Roberto Matta and Female Artists in New York City
In New York, Galerie Gmurzynska has a big show by Chilean surrealist Roberto Matta in the works, followed by a group show of female artists that the gallery has long represented. These include Tamara de Lempicka, Varvara Stepanova, Olga Rozanova, Alice Neel, Barbara Kruger, and Sarah Morris.
Anh Duong
Also showing along with the female artists will be Anh Duong, the French-American artist, actress, and model known for her self-portraiture and portraits of influential folks. Bscher had long admired Duong’s work, and the two struck up a relationship after meeting through the photographer-collector Johnny Pigozzi. “She has this very honest way of portraying, and very unique style,” Bscher says. “I think she’s one of the best portrait painters. I think she gets the soul and the essence of a person when she paints them.”
Bscher recalls that when Duong was romantically involved with Julian Schnabel, she picked up a paintbrush after a long hiatus. He told her, “These are really good. You shouldn’t stop doing that.”
Wilfredo Lam at MoMA
Galerie Gmurzynska is working with the family of the late Cuban artist Wilfredo Lam on a 2025 solo retrospective at the Museum of Modern Art. “The MoMA was one of the first to purchase a major Lam piece, and The Jungle, probably his most famous painting, is in the MoMA,” Bscher says.
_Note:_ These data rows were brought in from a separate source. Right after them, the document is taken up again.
/-- The last byte of the header: the payload begins, or there is none (R138). -/
theorem phaseInv_txStep_of_eLenl {s : State} (hp : s.phase = .eLenl) (hs : phaseInv s) : phaseInv (txStep s) := by
  simp only [phaseInv, hp] at hs
  obtain ⟨hdone, hidx, hacc⟩ := hs
  simp only [phaseInv, txPayload_txStep]
  by_cases h0 : s.len = 0#16
  · simp only [txStep, hp, if_pos h0]
    exact ⟨hdone, hidx.trans h0.symm, by simp [hacc, h0, txPayload]⟩
  · simp only [txStep, hp, if_neg h0]
    exact ⟨hdone, by simpa [hidx] using toNat_pos_of_ne_zero h0, by simp [hacc, hidx, txPayload]⟩

theorem phaseInv_txStep {s : State} (hs : phaseInv s) : phaseInv (txStep s) := by
  cases hp : s.phase with
  | eSof | eCmd | eLenh => simpa [phaseInv, txStep, hp] using hs
  | eLenl => exact phaseInv_txStep_of_eLenl hp hs
  | ePay => exact phaseInv_txStep_of_ePay hp hs
  | eCk =>
    simp only [phaseInv, txPayload_txStep]
    simpa [phaseInv, txStep, hp] using hs
  | eEof => simp [phaseInv, txStep, hp]
  | idle | dSof | dCmd | dLenh | dLenl | dPay | dCk | dEof =>
    rwa [txStep_of_not_valid (by simp [txValid, Phase.sends, hp])]

theorem inv_txStep {s : State} (hs : Inv s) : Inv (txStep s) := by
  obtain ⟨htx, hrx, hph⟩ := hs
  obtain ⟨etx, erx, -⟩ := txStep_frame s
  exact ⟨etx ▸ htx, erx ▸ hrx, phaseInv_txStep hph⟩

theorem inv_txRun (n : Nat) {s : State} (hs : Inv s) : Inv (txRun n s) := by
  induction n generalizing s with
  | zero => exact hs
  | succ n ih => exact ih (inv_txStep hs)

/-- The last byte of the header: the payload begins, or there is none (R163). -/
theorem inv_rxStep_of_dLenl (b : Byte) {s : State} (hp : s.phase = .dLenl) (hs : Inv s) : Inv (rxStep b s) := by
  obtain ⟨htx, hrx, hph⟩ := hs
  have hdone : s.done = false := by simpa [phaseInv, hp] using hph
  refine ⟨by simpa only [rxStep, hp] using htx, by simpa only [rxStep, hp] using hrx, ?_⟩
  by_cases h0 : joinLen (hi8 s.len) b = 0#16
  · simp [phaseInv, rxStep, hp, h0, hdone, rxPayload]
  · simp only [phaseInv, rxStep, hp, if_neg h0]
    exact ⟨hdone, by simpa using toNat_pos_of_ne_zero h0, by simp, by simp [rxPayload]⟩

/-- A received payload byte is stored, counted by `idx` and taken in by `acc` (R118, R163). -/
theorem inv_rxStep_of_dPay (b : Byte) {s : State} (hp : s.phase = .dPay) (hs : Inv s) : Inv (rxStep b s) := by
  obtain ⟨htx, hrx, hph⟩ := hs
  simp only [phaseInv, hp] at hph
  obtain ⟨hdone, hlt, hheld, hacc⟩ := hph
  have hidx := idx_succ_toNat hlt
  have hbuf : (rxStep b s).rxbuf = memWrite s.rxbuf s.idx.toNat b := by simp only [rxStep, hp]
  have hwf : Memory.wf (rxStep b s).rxbuf = true := by
    have := s.len.isLt
    exact hbuf ▸ wf_memWrite b hrx (by unfold maxPayload; omega)
  have hheld' : ∀ i < (s.idx + 1#16).toNat, (memRead (rxStep b s).rxbuf i).isSome := by
    rw [hidx, hbuf]; exact memRead_memWrite_isSome b hheld
  have hck : byteStep s.acc b = checksum (rxPayload (rxStep b s) (s.idx + 1#16).toNat) := by
    rw [hidx, rxPayload_memWrite hbuf, checksum_append, hacc]
  refine ⟨by simpa only [rxStep, hp] using htx, hwf, ?_⟩
  by_cases hend : s.idx + 1#16 = s.len
  · rw [hend] at hheld' hck
    simp only [phaseInv, rxStep, hp, if_pos hend] at hheld' hck ⊢
    exact ⟨hdone, hend, hheld', hck⟩
  · simp only [phaseInv, rxStep, hp, if_neg hend] at hheld' hck ⊢
    exact ⟨hdone, idx_succ_lt hlt hend, hheld', hck⟩

theorem inv_endStep (b : Byte) {s : State} (htx : Memory.wf s.txbuf = true) (hrx : Memory.wf s.rxbuf = true) :
    Inv (endStep b s) := by
  unfold endStep
  (repeat' split)
  · exact inv_failDecode _ htx
  · exact inv_failDecode _ htx
  · exact inv_passDecode htx hrx

theorem inv_rxStep (b : Byte) {s : State} (hs : Inv s) : Inv (rxStep b s) := by
  have ⟨htx, hrx, _⟩ := hs
  cases hp : s.phase with
  | dLenl => exact inv_rxStep_of_dLenl b hp hs
  | dPay => exact inv_rxStep_of_dPay b hp hs
  | dSof =>
    simp only [rxStep, hp]
    split
    · simpa [Inv, phaseInv, hp] using hs
    · exact inv_failDecode _ htx
  | dCmd | dLenh => simpa [Inv, phaseInv, rxStep, hp] using hs
  | dCk => simpa [Inv, phaseInv, rxStep, hp, rxPayload] using hs
  | dEof =>
    simp only [rxStep, hp]
    exact inv_endStep b htx hrx
  | idle | eSof | eCmd | eLenh | eLenl | ePay | eCk | eEof => simpa only [rxStep, hp] using hs

theorem inv_timeoutStep {s : State} (hs : Inv s) : Inv (timeoutStep s) := by
  cases hp : s.phase with
  | dSof | dCmd | dLenh | dLenl | dPay | dCk | dEof =>
    simp only [timeoutStep, hp]
    exact inv_failDecode _ hs.1
  | idle | eSof | eCmd | eLenh | eLenl | ePay | eCk | eEof => simpa only [timeoutStep, hp] using hs

theorem inv_withLinkRx (bs : List Byte) {s : State} (hs : Inv s) : Inv { s with linkRx := bs } :=
  inv_of_sameBlock (withLinkRx_sameBlock bs s) hs

theorem inv_deliver (bs : List Byte) {s : State} (hs : Inv s) : Inv (deliver bs s) := by
  induction bs generalizing s with
  | nil => exact hs
  | cons b bs ih =>
    cases hw : rxWant s with
    | true => rw [deliver_cons hw]; exact ih (inv_rxStep b hs)
    | false => rw [deliver_of_not_want hw]; exact inv_withLinkRx _ hs

theorem inv_answerAll {s : State} (hs : Inv s) : Inv (answerAll s) := by
  have hd := inv_deliver s.linkRx (inv_withLinkRx [] hs)
  simp only [answerAll]
  split
  · exact inv_timeoutStep hd
  · exact hd

-- The invariant across instructions and events

theorem inv_passFrame {bs : List Byte} {s t : State} (hs : Inv s) (h : passFrame bs s = .next t) : Inv t := by
  rcases passFrame_cases h with ⟨-, rfl⟩ | rfl
  · exact inv_txRun _ hs
  · exact inv_deliver _ hs

/-- Every instruction keeps the invariant. -/
theorem inv_exec {i : Instr} {s t : State} (hs : Inv s) (h : exec i s = .next t) : Inv t := by
  have ⟨htx, hrx, _⟩ := hs
  cases hi : i.frameParts with
  | some cf => exact inv_passFrame hs (exec_frame hi s ▸ h)
  | none =>
    obtain ⟨-, ⟨-, rfl⟩ | ⟨a, -, rfl⟩ | ⟨a, n, -, rfl⟩ | ⟨-, rfl⟩⟩ := exec_operation_cases hi h
    · exact inv_finishWith _ htx hrx
    · exact inv_finishWith _ htx hrx
    · exact inv_acceptEncode a n htx hrx
    · exact inv_acceptDecode htx hrx

theorem inv_transfer {s t : State} (hs : Inv s) (h : transfer s = .next t) : Inv t := by
  obtain ⟨bs, rest, -, h⟩ | ⟨bs, h⟩ | ⟨-, rfl⟩ | ⟨-, rfl⟩ := transfer_cases h
  · exact inv_passFrame (inv_withLinkRx rest hs) h
  · exact inv_passFrame hs h
  · exact inv_answerAll hs
  · exact inv_txRun _ hs

theorem inv_hostWrite {i : Nat} {b : Byte} {s t : State} (hs : Inv s) (h : hostWrite i b s = .next t) : Inv t := by
  obtain ⟨hi, hp, rfl⟩ := hostWrite_cases h
  obtain ⟨htx, hrx, -⟩ := hs
  exact inv_of_idle hp (wf_memWrite b htx hi) hrx

theorem inv_beginRequest (c : Byte) (p : List Byte) {s : State} (htx : Memory.wf s.txbuf = true)
    (hrx : Memory.wf s.rxbuf = true) : Inv (beginRequest c p s) := by
  unfold beginRequest
  split
  · exact inv_acceptEncode c _ (wf_memLoad p _ 0 htx (by omega)) hrx
  · exact inv_acceptEncode c _ htx hrx

theorem inv_takeResponse (resp : List Byte) {s : State} (hs : Inv s) : Inv (takeResponse resp s) := by
  obtain ⟨htx, hrx, -⟩ := hs
  exact inv_of_sameBlock (withBridge_sameBlock _ _) (inv_answerAll (inv_acceptDecode htx hrx))

theorem inv_transceive {c : Byte} {p : List Byte} {cut : Option Nat} {resp : List Byte} {s t : State} (hs : Inv s)
    (h : transceive c p cut resp s = .next t) : Inv t := by
  have ⟨htx, hrx, _⟩ := hs
  have hreq : Inv (beginRequest c p s) := inv_beginRequest c p htx hrx
  obtain ⟨-, rfl⟩ | ⟨-, -, ⟨n, rfl⟩ | rfl | rfl⟩ := transceive_cases h
  · exact inv_of_sameBlock (withBridge_sameBlock _ _) hs
  · exact inv_of_idle rfl rfl rfl
  · exact inv_takeResponse resp (inv_of_sameBlock (reply_sameBlock _ _) (inv_txRun _ hreq))
  · exact inv_of_sameBlock (withBridge_sameBlock _ _) hreq
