-- ==== Sys2Proof/Word.lean ====
section
/-! DEFINITION. The word types of the GBPrinter Circular FIFO block (spec/00_scope.md R12): a byte, the
16-bit length, checksum and status, the 32-bit command word, and a line level. Nothing is signed. -/

namespace Sys2Proof

/-- A byte: 8 bits, unsigned (R12). -/
abbrev Byte := BitVec 8

/-- A 16-bit unsigned value: a length, a checksum or a status word (R12, R82). -/
abbrev Half := BitVec 16

/-- A 32-bit unsigned value: a command word (R83) or a host-side image size (R226). -/
abbrev Word := BitVec 32

/-- The level of a line: `false` is 0, `true` is 1 (R12). -/
abbrev Level := Bool

end Sys2Proof
end

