-- ==== Sys2Proof/WellFormed.lean ====
section
/-! DEFINITION. Which instructions have the packet shape their row of the table gives. The framer checks
none of this (spec/42_packet_framer.md R164): an instruction of another shape still runs. Well-formedness
is what the controller owes, never a condition of a meaning. -/

namespace Sys2Proof

/-- The shape of a wire command as spec/43_wire_commands.md gives it: INITIALIZE and REPORT carry no payload
(R181, R184), PRINT carries four bytes (R182), TRANSFER carries at most `MAX_PAYLOAD` (R183, R288). The five
operations admit every operand (R82). -/
def Instr.wellFormed (c : Config) : Instr → Bool
  | .rbwr _ => true
  | .rbrd => true
  | .rbrst => true
  | .xchg _ => true
  | .sendpkt _ _ => true
  | .wireInitialize len => len == 0
  | .wirePrint len => len == 4
  | .wireTransfer len => decide (len.toNat ≤ c.maxPayload)
  | .wireReport len => len == 0

end Sys2Proof
end

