/-! ## Runs and sessions -/

/-- R254, R266, R296: a good run recorded no fault on the way; a run whose last exchange waits for an empty stream is not
good, however long it goes on; and in `LINK`, where every operation returns, a run that meets the invariant is good
exactly when it ends with no fault recorded. -/
def Obligations.GoodRunHasReturned : Prop :=
  (∀ (m n : Nat) (s : State), goodRun (m + n) s = true →
    ∃ u, runSteps m s = some u ∧ u.fault = none) ∧
  (∀ (n : Nat) (s : State), s.cfg.mode = .loopback → s.xchg.isSome = true → s.streamIn = [] →
    goodRun n s = false) ∧
  (∀ (n : Nat) (s : State), s.Inv → s.cfg.mode = .link →
    (goodRun n s = true ↔ ∃ t, runSteps n s = some t ∧ t.fault = none))

/-- R114, R254, R296: a run of FIFO operations from hardware reset is good exactly when the abstract queue of capacity
`C` neither overruns nor underruns. -/
def Obligations.FifoRunIsGoodIffQueueIs : Prop :=
  ∀ (cfg : Config) (boot : Nat) (ops : List Instr), cfg.Wf → ops.all isFifoOp = true →
    goodRun ops.length { State.resetWith cfg boot with pending := ops.map encode } =
      (queueRun cfg.capacity ops []).isSome

/-- R216, R237, R296: a session of the reference controller in which no step falls back from `Transfer` to `Initialize`
ends as expected: `fill = 0`, `printed = total`, the last operation returned, and no fault. It rests on the
ceiling being `batchLen`, the spec's own decision D19 (log entry 21). -/
def Obligations.SessionEndsAsExpected : Prop :=
  ∀ (n : Nat) (s t : State), s.Accounted → s.Counted →
    (∀ k u, k < n → runSteps k s = some u → ¬ u.fallsBack) →
      session n s = some t → t.sessionEnd = true ∧ t.good = true
end

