/-! ## `Transfer` in `LINK` (R205, R216, R217) -/

/-- The first data packet takes what fits; the others are those of the rest. -/
theorem dataPackets_cons {maxPayload : Nat} (hmax : 0 < maxPayload) (n : Nat) :
    dataPackets maxPayload n = min n maxPayload ::
      if n ≤ maxPayload then [] else dataPackets maxPayload (n - maxPayload) := by
  rcases Nat.lt_trichotomy n maxPayload with hlt | rfl | hgt
  · by_cases hn : n = 0
    · simp [dataPackets, hn]
    · simp [dataPackets, hn, Nat.div_eq_of_lt hlt, Nat.mod_eq_of_lt hlt, hlt.le]
  · simp [dataPackets, hmax.ne', Nat.div_self hmax]
  · have hn : n ≠ 0 := by omega
    have hrest : n - maxPayload ≠ 0 := by omega
    have hmod : (n - maxPayload) % maxPayload = n % maxPayload := (Nat.mod_eq_sub_mod hgt.le).symm
    simp [dataPackets, hn, hrest, Nat.div_eq_sub_div hmax hgt.le, hmod, hgt.le, Nat.not_le.mpr hgt,
      List.replicate_succ]

/-- As many data packets as it takes, and at least one. -/
theorem dataPackets_length {maxPayload : Nat} (hmax : 0 < maxPayload) (n : Nat) :
    (dataPackets maxPayload n).length = max 1 ((n + maxPayload - 1) / maxPayload) := by
  induction n using Nat.strong_induction_on with
  | _ n ih =>
    rw [dataPackets_cons hmax]
    split
    · next hle =>
      have hone : (n + maxPayload - 1) / maxPayload < 2 :=
        Nat.div_lt_of_lt_mul (by omega)
      simp only [List.length_cons, List.length_nil]
      omega
    · next hgt =>
      have hceil : (n + maxPayload - 1) / maxPayload =
          (n - maxPayload + maxPayload - 1) / maxPayload + 1 := by
        rw [← Nat.add_div_right _ hmax]
        congr 1
        omega
      have hpos : 0 < (n - maxPayload + maxPayload - 1) / maxPayload :=
        Nat.div_pos (by omega) hmax
      rw [List.length_cons, ih _ (by omega), hceil]
      omega

/-- PrinterSession is about to invoke `Transfer` with `rest` bytes of the batch still to send, which the FIFO holds. -/
structure State.Transferring (rest : Nat) (s : State) : Prop where
  wf : s.cfg.Wf
  onLink : s.OnLink
  quiet : s.pending = []
  point : s.ctl.point = .printerInvoke
  printerState : s.ctl.printerState = .transfer
  left : s.ctl.bytesSent + rest = s.ctl.batchLen
  fill : s.fill = rest
  head : s.head < s.cfg.capacity
  noFault : s.fault = none

theorem State.Shipped.head_lt {packets bytes : Nat} {s t : State} (h : s.Shipped packets bytes t)
    (hs : s.head < s.cfg.capacity) : t.head < t.cfg.capacity := by
  rw [h.head, h.cfg, nextCursor_iterate hs]
  exact Nat.mod_lt _ (by omega)

/-- The three steps of an invocation, with a data packet of the next chunk. -/
theorem State.Transferring.round {rest : Nat} {s : State} (h : s.Transferring rest) :
    ∃ w t, s.Answered (min rest s.cfg.maxPayload) w t ∧
      t.ctl = { s.ctl with point := .dataStatus (min rest s.cfg.maxPayload) } ∧
      runSteps 3 s = some (dataStatus (min rest s.cfg.maxPayload) w t) := by
  have hchunk : chunkSize s = min rest s.cfg.maxPayload := by
    rw [chunkSize, ← h.left, Nat.add_sub_cancel_left]
  have hlen : (BitVec.ofNat 16 (min rest s.cfg.maxPayload)).toNat = min rest s.cfg.maxPayload :=
    hchunk ▸ toNat_chunkSize h.wf
  have hfits : (BitVec.ofNat 16 (min rest s.cfg.maxPayload)).toNat ≤ s.fill := by
    rw [hlen, h.fill]
    exact Nat.min_le_left _ _
  obtain ⟨w, t, hfirst, hsecond, hthird, ht, hctl⟩ := steps_invoke
    (k := dataStatus (min rest s.cfg.maxPayload)) h.onLink h.quiet h.point
    (hchunk ▸ printerInvoke_transfer h.printerState) (.inr ⟨h.head, h.noFault, hfits⟩) rfl
  rw [hlen] at ht
  exact ⟨w, t, ht, hctl, runSteps_three hfirst hsecond hthird⟩

section AllReady

variable {s : State}

/-- A ready status that leaves bytes to send is followed by the next invocation of `Transfer` (R205). -/
theorem State.Transferring.next_chunk {rest : Nat} {lens : List Nat} (h : s.Transferring rest)
    (hmore : s.cfg.maxPayload < rest)
    (hw : ∀ w, w ∈ State.comingStatuses (s.cfg.maxPayload :: lens) s → isReady s.cfg w = true) :
    ∃ t, runSteps 3 s = some t ∧ s.Shipped 1 s.cfg.maxPayload t ∧
      t.Transferring (rest - s.cfg.maxPayload) ∧ t.ctl.batchLen = s.ctl.batchLen ∧
      ∀ w, w ∈ State.comingStatuses lens t → isReady s.cfg w = true := by
  obtain ⟨w, t, ht, hctl, hrun⟩ := h.round
  rw [Nat.min_eq_right hmore.le] at ht hctl hrun
  rw [ht.coming] at hw
  obtain ⟨hready, hrest⟩ := List.forall_mem_cons.mp hw
  rw [← ht.shipped.cfg] at hready
  have hleft := h.left
  have hsent : t.ctl.bytesSent = s.ctl.bytesSent := by rw [hctl]
  have hbatch : t.ctl.batchLen = s.ctl.batchLen := by rw [hctl]
  rw [dataStatus_of_more hready (by omega)] at hrun
  have hmoves := t.movesTo_withCtl
    { t.ctl with
      status := w
      bytesSent := t.ctl.bytesSent + s.cfg.maxPayload
      printerState := .transfer
      point := .printerInvoke }
  have hships := ht.shipped.moves hmoves
  exact ⟨_, hrun, hships,
    { wf := hships.cfg ▸ h.wf
      onLink := h.onLink.shipped hships
      quiet := ht.quiet
      point := rfl
      printerState := rfl
      left := by simp only [State.withCtl_ctl]; omega
      fill := by rw [hships.fill, h.fill]
      head := hships.head_lt h.head
      noFault := hships.fault.trans h.noFault },
    hbatch, by rwa [hmoves.comingStatuses]⟩

/-- PrinterSession is about to invoke `Print`, with this many bytes of the batch sent. -/
structure State.AtPrint (sent : Nat) (s : State) : Prop where
  point : s.ctl.point = .printerInvoke
  printerState : s.ctl.printerState = .print
  bytesSent : s.ctl.bytesSent = sent

/-- A ready status that leaves nothing to send is followed by the terminator and by `Print` (R205). -/
theorem State.Transferring.last_chunk {rest : Nat} (h : s.Transferring rest)
    (hlast : rest ≤ s.cfg.maxPayload)
    (hw : ∀ w, w ∈ State.comingStatuses [rest] s → isReady s.cfg w = true) :
    ∃ t, runSteps 5 s = some t ∧ s.Shipped 2 rest t ∧ t.AtPrint s.ctl.batchLen := by
  obtain ⟨w, t, ht, hctl, hrun⟩ := h.round
  rw [Nat.min_eq_left hlast] at ht hctl hrun
  rw [ht.coming] at hw
  have hready := hw w List.mem_cons_self
  rw [← ht.shipped.cfg] at hready
  have hsent : t.ctl.bytesSent + rest = s.ctl.batchLen := by rw [hctl, ← h.left]
  have hbatch : t.ctl.batchLen = s.ctl.batchLen := by rw [hctl]
  rw [dataStatus_of_sent hready (by omega)] at hrun
  have hmoves := t.movesTo_present
    { t.ctl with status := w, bytesSent := t.ctl.bytesSent + rest, point := .endStatus } pktEnd
  obtain ⟨w', u, hu, huctl, hrun'⟩ := runSteps_packet
    ((h.onLink.shipped ht.shipped).moves hmoves)
    (by simp only [State.present_pending, State.withCtl_pending, ht.quiet]; rfl) (.inl rfl) rfl
  have hend : u.MovesTo (endStatus w' u) := rfl
  exact ⟨endStatus w' u, runSteps_trans hrun hrun',
    (ht.shipped.trans (hmoves.answered hu).shipped).moves hend,
    rfl, rfl, (congrArg Controller.bytesSent huctl).trans hsent⟩

/-- While every status word is ready, the rest of the batch is sent, then the terminator, and `Print` is next. -/
theorem State.Transferring.reaches_print {rest : Nat} (h : s.Transferring rest)
    (hw : ∀ w, w ∈ State.comingStatuses (dataPackets s.cfg.maxPayload rest) s →
      isReady s.cfg w = true) :
    ∃ t, runSteps (3 * (dataPackets s.cfg.maxPayload rest).length + 2) s = some t ∧
      s.Shipped ((dataPackets s.cfg.maxPayload rest).length + 1) rest t ∧
      t.AtPrint s.ctl.batchLen := by
  obtain ⟨-, hmax, -⟩ := h.wf
  induction rest using Nat.strong_induction_on generalizing s with
  | _ rest ih =>
    rw [dataPackets_cons hmax] at hw ⊢
    by_cases hlast : rest ≤ s.cfg.maxPayload
    · rw [if_pos hlast, Nat.min_eq_left hlast] at hw
      rw [if_pos hlast]
      exact h.last_chunk hlast hw
    · have hmore : s.cfg.maxPayload < rest := Nat.lt_of_not_le hlast
      rw [if_neg hlast, Nat.min_eq_right hmore.le] at hw
      rw [if_neg hlast]
      obtain ⟨t, hrun, hst, ht, hbatch, hrest⟩ := h.next_chunk hmore hw
      rw [← hst.cfg] at hrest hmax
      obtain ⟨u, hrun', htu, hu⟩ := ih (rest - t.cfg.maxPayload) (by omega)
        (hst.cfg ▸ ht) hrest hmax
      rw [hst.cfg] at hrun' htu
      have hships := hst.trans htu
      rw [Nat.add_sub_cancel' hmore.le] at hships
      refine ⟨u, ?_, ?_, hbatch ▸ hu⟩
      · rw [List.length_cons, Nat.mul_succ, Nat.add_right_comm, Nat.add_comm]
        exact runSteps_trans hrun hrun'
      · rwa [List.length_cons, Nat.add_comm _ 1]

/-- A ready status after the INITIALIZE packet leaves the whole batch to `Transfer` (R203). -/
theorem State.AtInitialize.goes_on {lens : List Nat} (h : s.AtInitialize) (hwf : s.cfg.Wf)
    (hhead : s.head < s.cfg.capacity) (hfault : s.fault = none) (hfill : s.fill = s.ctl.batchLen)
    (hw : ∀ w, w ∈ State.comingStatuses (0 :: lens) s → isReady s.cfg w = true) :
    ∃ t, runSteps 3 s = some t ∧ s.Shipped 1 0 t ∧ t.Transferring s.ctl.batchLen ∧
      t.ctl.batchLen = s.ctl.batchLen ∧
      ∀ w, w ∈ State.comingStatuses lens t → isReady s.cfg w = true := by
  obtain ⟨w, t, hfirst, hsecond, hthird, ht, hctl⟩ := h.round
  rw [ht.coming] at hw
  obtain ⟨hready, hrest⟩ := List.forall_mem_cons.mp hw
  have hbatch : t.ctl.batchLen = s.ctl.batchLen := by rw [hctl]
  have hsent : t.ctl.bytesSent = 0 := by rw [hctl]
  have hmoves : t.MovesTo (initStatus w t) := rfl
  have hships := ht.shipped.moves hmoves
  exact ⟨initStatus w t, runSteps_three hfirst hsecond hthird, hships,
    { wf := hships.cfg ▸ hwf
      onLink := h.onLink.shipped hships
      quiet := ht.quiet
      point := rfl
      printerState := if_pos (by rw [ht.shipped.cfg, hready])
      left := by simp only [initStatus, State.withCtl_ctl, hsent, hbatch, Nat.zero_add]
      fill := hships.fill.trans hfill
      head := hships.head_lt hhead
      noFault := hships.fault.trans hfault },
    hbatch, by rwa [hmoves.comingStatuses]⟩
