-- ==== Sys2Proof/Machine/Operands.lean ====
section
/-! DEFINITION. Instruction fetch: the opcode byte, the operand bytes (R86, R107, R109), and the readings of operand
bytes R86 names for an entry of `EXT`. The baseline has no operand forms. -/

namespace Sys2Proof.Machine

open Sys2Proof

/-- `w` calls of `FetchByte` from the cursor up, stopping at the first that faults (R109). -/
def fetchOperands (c : Config) (m : Memory) (cursor : Nat) : Nat → Except FaultKind (List Byte)
  | 0 => .ok []
  | w + 1 =>
    match fetchByte c m cursor with
    | .error e => .error e
    | .ok b =>
      match fetchOperands c m (cursor + 1) w with
      | .error e => .error e
      | .ok bs => .ok (b :: bs)

/-- Operand byte `k`, counted from 1, as an unsigned byte (R86). -/
def operandUnsigned (operands : List Byte) (k : Nat) : Nat := (operands.getD (k - 1) 0).toNat

/-- Operand byte `k`, counted from 1, as a signed displacement (R86). -/
def operandSigned (operands : List Byte) (k : Nat) : Int := (operands.getD (k - 1) 0).toInt

/-- All operand bytes as one little-endian number (R57, R86). -/
def operandValue (operands : List Byte) : Nat := leValue operands

/-- Steps 1 to 3 of the cycle for the baseline table: opcode fetch, decode, operand fetch (R107 to R109). -/
def fetchInstr (s : State) : Except FaultKind Instr :=
  match fetchByte s.cfg s.mem s.pc with
  | .error e => .error e
  | .ok op =>
    match decodeOpcode op with
    | (o, w) =>
      match fetchOperands s.cfg s.mem (s.pc + 1) w with
      | .error e => .error e
      | .ok _ => .ok (o.toInstr op)

/-- Puts the bytes of an instruction where the next step fetches. A core that would not fetch there (its state is not
`Ready` or `Running`, or its `PC` lies outside `CodeRegion`) is put through `init` first (log 16). -/
def placeInstr (bytes : List Byte) (s : State) : State :=
  if s.runnable && decide (s.pc < s.cfg.codeLen) then { s with mem := s.mem.storeBytes s.pc bytes }
  else { init s with mem := s.mem.storeBytes 0 bytes }

end Sys2Proof.Machine
end

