-- ==== Sys2Proof/Safety.lean ====
section
/-! DEFINITION. What counts as a well-formed state and as a safe run, in the terms statements use. -/

namespace Sys2Proof.Machine

open Sys2Proof

/-- `PC` indexes `CodeRegion` whenever `ES` is `Ready`, `Running` or `Faulted` (R24). -/
abbrev State.pcInCode (s : State) : Prop :=
  (s.es = .ready ∨ s.es = .running ∨ s.es = .faulted) → s.pc < s.cfg.codeLen

/-- `CAUSE` is `None` exactly when `ES` is not `Faulted` (R28). -/
abbrev State.causeAgrees (s : State) : Prop := s.cause = none ↔ s.es ≠ .faulted

/-- The invariant of every core, whatever its extension: the parameters are in range (R5), the image is canonical and has
no byte at `TOTAL` or above (R34), `PC` (R24) and `CAUSE` (R28) are as the spec says. -/
abbrev State.Inv (s : State) : Prop :=
  s.cfg.wf ∧ s.mem.wf = true ∧ s.mem.fits s.cfg.total = true ∧ s.pcInCode ∧ s.causeAgrees

/-- `F` is 0x00 or 0x01 (R31). -/
abbrev State.flagsInRange (s : State) : Prop := s.regs.f = 0x00 ∨ s.regs.f = 0x01

/-- `k` steps of the hardware, stopping at the first that answers no next state. It is the host's `Host.Core.run` of the
model's core (`runSteps_eq_run`, Laws/Step.lean), with its types in the model's own names. -/
def runSteps : Nat → State → Host.Outcome State Fault Refusal
  | 0, s => .next s
  | k + 1, s =>
    match step s with
    | .next t => runSteps k t
    | .fault e => .fault e
    | .refused e => .refused e

/-- Start and `k` steps on: no state on the way is `Faulted` (R187). -/
def FaultFree (k : Nat) (s : State) : Prop :=
  ∀ j, j ≤ k → ∃ t, runSteps j s = .next t ∧ t.es ≠ .faulted

/-- Two states that agree on everything but the image, and on the image below `CODE_LEN`. -/
def SameButData (s t : State) : Prop :=
  t = { s with mem := t.mem } ∧ ∀ a, a < s.cfg.codeLen → t.mem.readByte a = s.mem.readByte a

end Sys2Proof.Machine
end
She noted that the artist had a phenomenal show at the Asia Society during Art Basel Hong Kong in 2024, significant because Lam’s father had Cantonese roots.
Third Generation Woman-Owned Gallery
Bscher is from the third generation of her family to run Galerie Gmurzynska, which was founded by her grandmother, Antonina Gmurzynska, in Cologne, Germany. Isabelle’s mother, Krystyna Gmurzynska, took over the gallery in 1985 and relocated the flagship to Switzerland in 2005. Mother and daughter now work together. With four locations — two in Zurich, one in Zug, Switzerland, and another in New York City — they represent major modern artists like Picasso, Miró, Kandinsky, Christo, and Louise Nevelson, as well as Karl Lagerfeld’s photography, Sylvester Stallone’s paintings, and architects Zaha Hadid and Richard Meier, who once designed the gallery’s booth at Art Basel Miami.
Bscher grew up in the gallery, which was connected to the family’s house in its early years in Cologne, and she was surrounded by priceless Picassos and glittering art-world personalities. At various art fairs she has collaborated with renowned creatives like Baz Luhrmann and the late Germano Celant, former artistic director of the Prada Foundation, on designing her gallery’s booths.
“We’re very well known for working with creative geniuses who might be from other backgrounds, like Zaha Hadid,” Bscher explains. In fact, the gallery’s Paradeplatz location in Zurich houses the late architect’s very last interior project, a design for a 2016 exhibition celebrating Dada master Kurt Schwitters.